Ask the user to confirm:
- **Database/dialect** (PostgreSQL / MySQL / BigQuery / Snowflake / SQLite / Standard SQL)
- **Table and column names** (if known; otherwise use descriptive placeholder names like `users`, `orders`, `user_id`)
- **Any filters, sorting, or aggregation requirements**
Produce:
1. The SQL query with inline comments
2. Plain English explanation (Mode 1 format)
---
## Mode 4: Document
When asked to create documentation for a query or table:
### Query Documentation
```
Query: [Name]
Purpose: [One sentence — what business question this answers]
Author: [If provided]
Last reviewed: [If provided]
Inputs:
- Table: [table_name] — [what it contains]
- Filter: [any WHERE conditions and their business meaning]
Output columns:
| Column | Type | Description |
|--------|------|-------------|
| [name] | [type] | [plain English description] |
Assumptions:
- [Any implicit assumptions the query makes]
Known limitations:
- [Edge cases not handled, data quality dependencies, etc.]
```
---
## Quality Checks
- [ ] Plain English explanation avoids SQL jargon
- [ ] Optimisation suggestions include before/after SQL
- [ ] Written queries include inline comments
- [ ] Output shape is described (columns, row grain, ordering)

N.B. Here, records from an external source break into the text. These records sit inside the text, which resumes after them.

-- ==== Sys2Proof/Machine/Operands.lean ====
section
/-! DEFINITION. Operand forms: request bytes that name an outlet, a plan or a module; configuration items by code and index
(R3, R4, R5, R7); the bands of a WRITE_PLAN payload (R34); the report frame (R100, R176); the partial frames of the byte
receivers (R165). -/

namespace Sys2Proof.Machine

/-- An outlet number in a request; none above 15. -/
def outletOf (b : Byte) : Option Outlet := if h : b.toNat < 16 then some ⟨b.toNat, h⟩ else none

/-- A plan number in a request; none above 7 (R34). -/
def planOf (b : Byte) : Option (Fin 8) := if h : b.toNat < 8 then some ⟨b.toNat, h⟩ else none

/-! ### Configuration items -/

/-- R3: the park items. -/
inductive ParkItem where
  | cyclePeriod | slotLength | moduleRating | auxReserve | siteRamp | fallbackCap | missLimit | resumeLimit
  | armTimeout | settleWindow | guardEnergy | fundsWarning | minimumHold | stepThreshold | filterDepth
  | holdoverTime | releaseHold | switchTimeout | warmUpTime | drainTime
deriving DecidableEq, Repr

/-- R4: the outlet items. -/
inductive OutletItem where
  | present | maximum | minimum | ramp | moduleLimit | pulseWeight | pulseMinWidth
deriving DecidableEq, Repr

/-- R4: the module items. -/
inductive ModuleItem where
  | inService | reach
deriving DecidableEq, Repr

/-- An item at an index. -/
inductive ConfigRef where
  | park (item : ParkItem)
  | outlet (item : OutletItem) (o : Outlet)
  | module (item : ModuleItem) (m : ModuleNo)
deriving DecidableEq, Repr

/-- R3: the codes 0x01 to 0x14. -/
def ParkItem.ofCode : Nat → Option ParkItem
  | 0x01 => some .cyclePeriod
  | 0x02 => some .slotLength
  | 0x03 => some .moduleRating
  | 0x04 => some .auxReserve
  | 0x05 => some .siteRamp
  | 0x06 => some .fallbackCap
  | 0x07 => some .missLimit
  | 0x08 => some .resumeLimit
  | 0x09 => some .armTimeout
  | 0x0A => some .settleWindow
  | 0x0B => some .guardEnergy
  | 0x0C => some .fundsWarning
  | 0x0D => some .minimumHold
  | 0x0E => some .stepThreshold
  | 0x0F => some .filterDepth
  | 0x10 => some .holdoverTime
  | 0x11 => some .releaseHold
  | 0x12 => some .switchTimeout
  | 0x13 => some .warmUpTime
  | 0x14 => some .drainTime
  | _ => none

/-- R4: the codes 0x20 to 0x26. -/
def OutletItem.ofCode : Nat → Option OutletItem
  | 0x20 => some .present
  | 0x21 => some .maximum
  | 0x22 => some .minimum
  | 0x23 => some .ramp
  | 0x24 => some .moduleLimit
  | 0x25 => some .pulseWeight
  | 0x26 => some .pulseMinWidth
  | _ => none

/-- R4: the codes 0x30 and 0x31. -/
def ModuleItem.ofCode : Nat → Option ModuleItem
  | 0x30 => some .inService
  | 0x31 => some .reach
  | _ => none

/-- R5, orders 2 and 3: the item a code and an index name; none for an unknown code or an index outside its scope. -/
def ConfigRef.of (item index : Byte) : Option ConfigRef :=
  match ParkItem.ofCode item.toNat, OutletItem.ofCode item.toNat, ModuleItem.ofCode item.toNat with
  | some i, _, _ => if index = 0 then some (.park i) else none
  | none, some i, _ => (outletOf index).map (.outlet i)
  | none, none, some i => (moduleOfByte index).map (.module i)
  | none, none, none => none

/-- A whole number within a range. -/
def within (lo hi v : Nat) : Bool := decide (lo ≤ v ∧ v ≤ hi)

/-- R3: the ranges and steps of the park items. -/
def ParkItem.inRange (v : Nat) : ParkItem → Bool
  | .cyclePeriod => within 200 2000 v && v % 100 == 0
  | .slotLength => within 2 20 v
  | .moduleRating => within 100 750 v && v % 5 == 0
  | .auxReserve => within 0 2000 v
  | .siteRamp => within 10 40000 v
  | .fallbackCap => within 0 40000 v
  | .missLimit => within 2 20 v
  | .resumeLimit => within 5 300 v
  | .armTimeout => within 30 900 v
  | .settleWindow => within 500 10000 v
  | .guardEnergy => within 0 2000 v
  | .fundsWarning => within 0 20000 v
  | .minimumHold => within 100 999999 v
  | .stepThreshold => within 1000 60000 v
  | .filterDepth => within 0 7 v
  | .holdoverTime => within 60 3600 v
  | .releaseHold => within 1 60 v
  | .switchTimeout => within 50 2000 v
  | .warmUpTime => within 0 10000 v
  | .drainTime => within 100 5000 v

/-- R4: the ranges of the outlet items. -/
def OutletItem.inRange (v : Nat) : OutletItem → Bool
  | .present => within 0 1 v
  | .maximum => within 10 4000 v
  | .minimum => within 10 500 v
  | .ramp => within 10 4000 v
  | .moduleLimit => within 1 10 v
  | .pulseWeight => v == 1 || v == 2 || v == 5 || v == 10
  | .pulseMinWidth => within 2 50 v

/-- R4, R170: the ranges of the module items; a reach is a mask in the low 16 bits. -/
def ModuleItem.inRange (v : Nat) : ModuleItem → Bool
  | .inService => within 0 1 v
  | .reach => within 0 65535 v

/-- R5, order 4. -/
def ConfigRef.inRange (v : Nat) : ConfigRef → Bool
  | .park i => i.inRange v
  | .outlet i _ => i.inRange v
  | .module i _ => i.inRange v

/-- R5, order 5: a park item takes a value. -/
def ParkItems.write (c : ParkItems) (v : Nat) : ParkItem → ParkItems
  | .cyclePeriod => { c with cyclePeriod := v }
  | .slotLength => { c with slotLength := v }
  | .moduleRating => { c with moduleRating := some v }
  | .auxReserve => { c with auxReserve := v }
  | .siteRamp => { c with siteRamp := some v }
  | .fallbackCap => { c with fallbackCap := some v }
  | .missLimit => { c with missLimit := v }
  | .resumeLimit => { c with resumeLimit := v }
  | .armTimeout => { c with armTimeout := v }
  | .settleWindow => { c with settleWindow := v }
  | .guardEnergy => { c with guardEnergy := v }
  | .fundsWarning => { c with fundsWarning := v }
  | .minimumHold => { c with minimumHold := v }
  | .stepThreshold => { c with stepThreshold := v }
  | .filterDepth => { c with filterDepth := v }
  | .holdoverTime => { c with holdoverTime := v }
  | .releaseHold => { c with releaseHold := v }
  | .switchTimeout => { c with switchTimeout := v }
  | .warmUpTime => { c with warmUpTime := v }
  | .drainTime => { c with drainTime := v }

/-- R7: the value of a park item; none for an unset one. -/
def ParkItems.read (c : ParkItems) : ParkItem → Option Nat
  | .cyclePeriod => some c.cyclePeriod
  | .slotLength => some c.slotLength
  | .moduleRating => c.moduleRating
  | .auxReserve => some c.auxReserve
  | .siteRamp => c.siteRamp
  | .fallbackCap => c.fallbackCap
  | .missLimit => some c.missLimit
  | .resumeLimit => some c.resumeLimit
  | .armTimeout => some c.armTimeout
  | .settleWindow => some c.settleWindow
  | .guardEnergy => some c.guardEnergy
  | .fundsWarning => some c.fundsWarning
  | .minimumHold => some c.minimumHold
  | .stepThreshold => some c.stepThreshold
  | .filterDepth => some c.filterDepth
  | .holdoverTime => some c.holdoverTime
  | .releaseHold => some c.releaseHold
  | .switchTimeout => some c.switchTimeout
  | .warmUpTime => some c.warmUpTime
  | .drainTime => some c.drainTime

/-- R5, order 5: an outlet item takes a value; a yes/no item is written 1 for yes (R4). -/
def OutletItems.write (c : OutletItems) (v : Nat) : OutletItem → OutletItems
  | .present => { c with present := v == 1 }
  | .maximum => { c with maximum := some v }
  | .minimum => { c with minimum := some v }
  | .ramp => { c with ramp := some v }
  | .moduleLimit => { c with moduleLimit := v }
  | .pulseWeight => { c with pulseWeight := v }
  | .pulseMinWidth => { c with pulseMinWidth := v }

/-- R7. -/
def OutletItems.read (c : OutletItems) : OutletItem → Option Nat
  | .present => some c.present.toNat
  | .maximum => c.maximum
  | .minimum => c.minimum
  | .ramp => c.ramp
  | .moduleLimit => some c.moduleLimit
  | .pulseWeight => some c.pulseWeight
  | .pulseMinWidth => some c.pulseMinWidth

/-- R5, order 5. -/
def ModuleItems.write (c : ModuleItems) (v : Nat) : ModuleItem → ModuleItems
  | .inService => { c with inService := v == 1 }
  | .reach => { c with reach := BitVec.ofNat 16 v }

/-- R7. -/
def ModuleItems.read (c : ModuleItems) : ModuleItem → Option Nat
  | .inService => some c.inService.toNat
  | .reach => some c.reach.toNat

/-- R5, order 5: the item at that index takes the value. -/
def ModeControl.write (c : ModeControl) (v : Nat) : ConfigRef → ModeControl
  | .park i => { c with park := c.park.write v i }
  | .outlet i o => { c with outlets := c.outlets.set o (c.outlets[o].write v i) }
  | .module i m => { c with modules := c.modules.set m (c.modules[m].write v i) }

/-- R7: the value of the item at that index; none for an unset one. -/
def ModeControl.read (c : ModeControl) : ConfigRef → Option Nat
  | .park i => c.park.read i
  | .outlet i o => c.outlets[o].read i
  | .module i m => c.modules[m].read i

/-! ### Bands, R33 and R34 -/

/-- R169: `n` bands of start minute 2 bytes and price 4 bytes. -/
def bandsOf : Nat → List Byte → List Band
  | 0, _ => []
  | n + 1, bytes => { start := fieldAt bytes 0 2, price := fieldAt bytes 2 4 } :: bandsOf n (bytes.drop 6)

/-- R33: each start strictly greater than the one before it. -/
def startsRise : List Band → Bool
  | [] => true
  | [_] => true
  | a :: b :: rest => decide (a.start < b.start) && startsRise (b :: rest)

/-- R33: a well-formed band list. -/
def bandsWellFormed (bands : List Band) : Bool :=
  within 1 6 bands.length && (bands.head?.map (·.start) == some 0) && startsRise bands &&
    bands.all fun b => decide (b.start ≤ 1439) && decide (b.price ≤ Config.maxPrice)

/-! ### The report frame, R100 and R176 -/

/-- R168: the pedestal state of a code; none for an undefined one. -/
def PedestalState.ofCode : Nat → Option PedestalState
  | 0 => some .empty
  | 1 => some .plugged
  | 2 => some .ready
  | 3 => some .charging
  | 4 => some .complete
  | 5 => some .fault
  | _ => none

/-- R98: the check is right over the 12 characters from the cycle echo through the meter register (R1, R98). -/
def reportCheckOk (body : List Byte) : Bool := body.drop 12 == toBytes 2 (frameCheck (body.take 12))

/-- R100, R176: the fields of a report, powers saturated at 4000.0 kW; none for an undefined pedestal state. The offsets are
those of R176 less the address character. -/
def reportOf (body : List Byte) : Option Report :=
  (PedestalState.ofCode (byteAt body 2).toNat).map fun st =>
    { echo := fieldAt body 0 2
      state := st
      stopPressed := (byteAt body 3).getLsbD 0
      requested := min (fieldAt body 4 2) Config.maxSteps
      measured := min (fieldAt body 6 2) Config.maxSteps
      meter := fieldAt body 8 4 }

/-! ### Byte receivers, R165 -/

/-- R165: one byte at a receiver that hunts for 0xA5. -/
def RxState.feed (rx : RxState) (b : Byte) : RxState :=
  match rx with
  | .hunting => if b = 0xA5#8 then .length else .hunting
  | .length => .body b 0
  | .body len got => if got + 1 = len.toNat + 2 then .hunting else .body len (got + 1)

/-- R165: whether the gap timer runs after some bytes. -/
def RxState.gapRunsAfter (rx : RxState) (received : List Byte) : Bool :=
  received.foldl RxState.feed rx != .hunting

end Sys2Proof.Machine
end

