-- ==== Sys2Proof/Machine/Metering.lean ====
section
/-! DEFINITION. The Metering Unit (04_energy_pulses_and_pedestal_measurements.md): the pulse filters, attribution of pulses, the
overdraw check. -/

namespace Sys2Proof.Machine

/-- R71: a stray pulse of weight `w`. -/
def State.strayPulse (s : State) (o : Outlet) (w : Nat) : State :=
  (s.setMeter o { s.meter o with stray := satAdd (s.meter o).stray w }).raiseOutlet .strayEnergy o

/-- R69: whether a session in this state bills pulses. -/
def SessionState.bills : SessionState → Bool
  | .charging => true
  | .parked => true
  | .suspended _ _ => true
  | .stopping _ _ _ => true
  | .armed _ => false
  | .closedWait _ _ => false

/-- R69 to R72: a pulse of weight `w` with a park time is billed or stray. -/
def State.attributePulse (s : State) (o : Outlet) (w stamp : Nat) : State :=
  match s.slot o with
  | none => s.strayPulse o w
  | some ses =>
    if ses.state.bills ∧ ses.pulseEnergy + w ≤ max32 then
      (s.setSlot o (some (ses.bill w stamp))).evaluateFunds o
    else s.strayPulse o w

/-- R66, R69: a low level whose low count has reached the minimum width is confirmed, and its pulse taken. -/
def State.takePulse (s : State) (o : Outlet) : State :=
  match (s.meter o).filter with
  | .lowMeasuring n stamp =>
    if (s.outletItems o).pulseMinWidth ≤ n then
      (s.setMeter o { s.meter o with filter := .lowTaken, pulses := satAdd (s.meter o).pulses 1 }).attributePulse o
        (s.outletItems o).pulseWeight stamp
    else s
  | _ => s

/-- R67: a high sample in LOW_MEASURING. -/
def State.endRunt (s : State) (o : Outlet) : State :=
  match (s.meter o).filter with
  | .lowMeasuring _ _ => s.setMeter o { s.meter o with filter := .high, runts := satAdd (s.meter o).runts 1 }
  | _ => s

/-- R65: a low sample in HIGH. -/
def State.leadingEdge (s : State) (o : Outlet) : State :=
  match (s.meter o).filter with
  | .high => s.setMeter o { s.meter o with filter := .lowMeasuring 1 s.clock.parkTime }
  | _ => s

/-- R64, R68: a high sample in START or LOW_TAKEN. -/
def State.inputHigh (s : State) (o : Outlet) : State :=
  match (s.meter o).filter with
  | .start => s.setMeter o { s.meter o with filter := .high }
  | .lowTaken => s.setMeter o { s.meter o with filter := .high }
  | _ => s

/-- R75: the allowance over a published setpoint. -/
def overdrawAllowance (published : Nat) : Nat := max 20 (published / 20)

/-- R75: whether a measured power is excessive. -/
def excessive (published measured : Nat) : Bool := decide (published + overdrawAllowance published < measured)

/-- R75, R76: the overdraw check of a fresh take. -/
def State.overdrawCheck (s : State) (o : Outlet) (measured : Nat) : State :=
  if excessive (s.link o).published measured then
    let n := min 3 ((s.meter o).overdraw + 1)
    let t := s.setMeter o { s.meter o with overdraw := n }
    if n = 3 then (t.enterStopping o .overdraw).raiseOutlet .overdraw o else t
  else s.setMeter o { s.meter o with overdraw := 0 }

/-- PULSE_TAKEN, R66 and R69 to R72. -/
def execPulseTaken (o : Outlet) (s : State) : Host.Outcome State Fault Refusal := s.event fun s => s.takePulse o

/-- RUNT, R67. -/
def execRunt (o : Outlet) (s : State) : Host.Outcome State Fault Refusal := s.event fun s => s.endRunt o

/-- PULSE_LEADING_EDGE, R65. -/
def execPulseLeadingEdge (o : Outlet) (s : State) : Host.Outcome State Fault Refusal := s.event fun s => s.leadingEdge o

/-- PULSE_INPUT_HIGH, R64 and R68. -/
def execPulseInputHigh (o : Outlet) (s : State) : Host.Outcome State Fault Refusal := s.event fun s => s.inputHigh o

end Sys2Proof.Machine
end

- [ ] Dialect-specific syntax is flagged when non-standard
## Example Trigger Phrases
- "Explain this SQL query: [paste query]"
- "Optimise this slow query: [paste query]"
- "Write a SQL query that [natural language description]"
- "Document this query for my non-technical stakeholders"
- "Why is this query returning unexpected results?"